# Iambic Pentameter



## The Admiral (Nov 14, 2003)

This one might be a bit challenging.  All posts on this thread must be written in quatrains; sets of 4 lines written in iambic pentameter.  Iambic pentameter is a set of five iambs, and iambs are a pair of syllables (an unstressed syllable followed by a stressed syllable).  The first and third lines of each quatrain must rhyme, and the second and fourth lines must also rhyme.  Here's an example:

Shall I compare thee to a summer's day?
Thou art more lovely and more temperate.
Rough winds do shake the darling buds of May,
And summer's lease hath all too short a date.

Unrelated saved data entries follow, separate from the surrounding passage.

-- ==== Sys2Proof/Proofs/WriterInvariant.lean ====
section
/-! PROOF. The report writer: its queue, indices and flags, and the one write it may have in flight (R147 to
R156), kept by every step. -/

namespace Sys2Proof.Machine

open Sys2Proof

/-! ## Occupancy (R147) -/

theorem ringSize_le {n : Nat} (h : n = 0 ∨ n ∈ ringSizes) : n ≤ 4096 := by
  rcases h with rfl | h
  · exact Nat.zero_le _
  · revert n
    decide

/-- The producer index raised by one, below the size of the ring. -/
theorem occupancy_succ (producer consumer : BitVec 16) {n : Nat} (small : n ≤ 4096)
    (room : (producer - consumer).toNat < n) :
    (producer + 1 - consumer).toNat = (producer - consumer).toNat + 1 := by
  bv_omega

/-- R160: an acknowledgement within the occupancy does not raise it. -/
theorem occupancy_ack (producer consumer c : BitVec 16)
    (inside : (c - consumer).toNat ≤ (producer - consumer).toNat) :
    (producer - c).toNat ≤ (producer - consumer).toNat := by
  bv_omega

theorem ReportWriter.full_iff (w : ReportWriter) : w.full = true ↔ w.size ≤ w.occupancy := decide_eq_true_iff

/-! ## A writer whose parts agree -/

/-- The agreements of the writer's own fields, but for those of a record that waits (R147 to R156). -/
structure ReportWriter.Steady (w : ReportWriter) : Prop where
  queue   : w.queue.length ≤ 8
  size    : w.size = 0 ∨ w.size ∈ ringSizes
  running : w.ring = .run → w.size ≠ 0
  room    : w.occupancy ≤ w.size
  writing : w.writeInFlight = true → w.occupancy < w.size
  stopped : w.ring ≠ .run → w.queue = []
  halted  : w.ring = .halt → w.writeInFlight = false
  head    : w.ring = .run → w.writeInFlight = true → w.queue ≠ []
  episode : w.fullEpisode = true → w.full = true ∧ w.ring = .run ∧ w.writeInFlight = false
  gaps    : ∀ k, w.gapCount.get k ≤ 255

/-- A record that waits does so on a full ring whose episode is announced (R152). -/
def ReportWriter.Waits (w : ReportWriter) : Prop :=
  w.ring = .run → w.writeInFlight = false → w.queue ≠ [] → w.full = true ∧ w.fullEpisode = true

/-- A write in flight is the one report item of the internal requester (R109). -/
def WriteAccounted (s : State) : Prop := s.work .report = if s.writer.writeInFlight then 1 else 0

theorem writerSound_iff (s : State) : WriterSound s ↔ s.writer.Steady ∧ s.writer.Waits ∧ WriteAccounted s := by
  unfold WriteAccounted
  rw [← State.work_report]
  constructor
  · intro h
    exact ⟨⟨h.queue, h.size, h.running, h.room, h.writing, h.stopped, h.halted, h.head, h.episode, h.gaps⟩,
      h.waiting, h.account⟩
  · rintro ⟨h, waiting, account⟩
    exact ⟨h.queue, h.size, h.running, h.room, h.writing, h.stopped, h.halted, h.head, waiting, h.episode,
      h.gaps, account⟩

I'm too lazy/busy to start off (I really am doing something else at the moment), but I thought I'd post this now since it was on my mind and so that anyone who wanted to would have more time to respond.  *shrug*


----------



## Monkey_Man (Nov 16, 2003)

How are you on this fine autumn day?
The leaves drift downward as rain from the trees, 
The children outside, they yell and play,
Of course, I spend my day eating cheddar cheese.


----------



## Beatrice Boyle (Nov 17, 2003)

The day is done and I have earned my rest
The Battle's won, I'm laying down my sword
I'm praying lord, that I have done my best
I'm going home to you, that's my reward


----------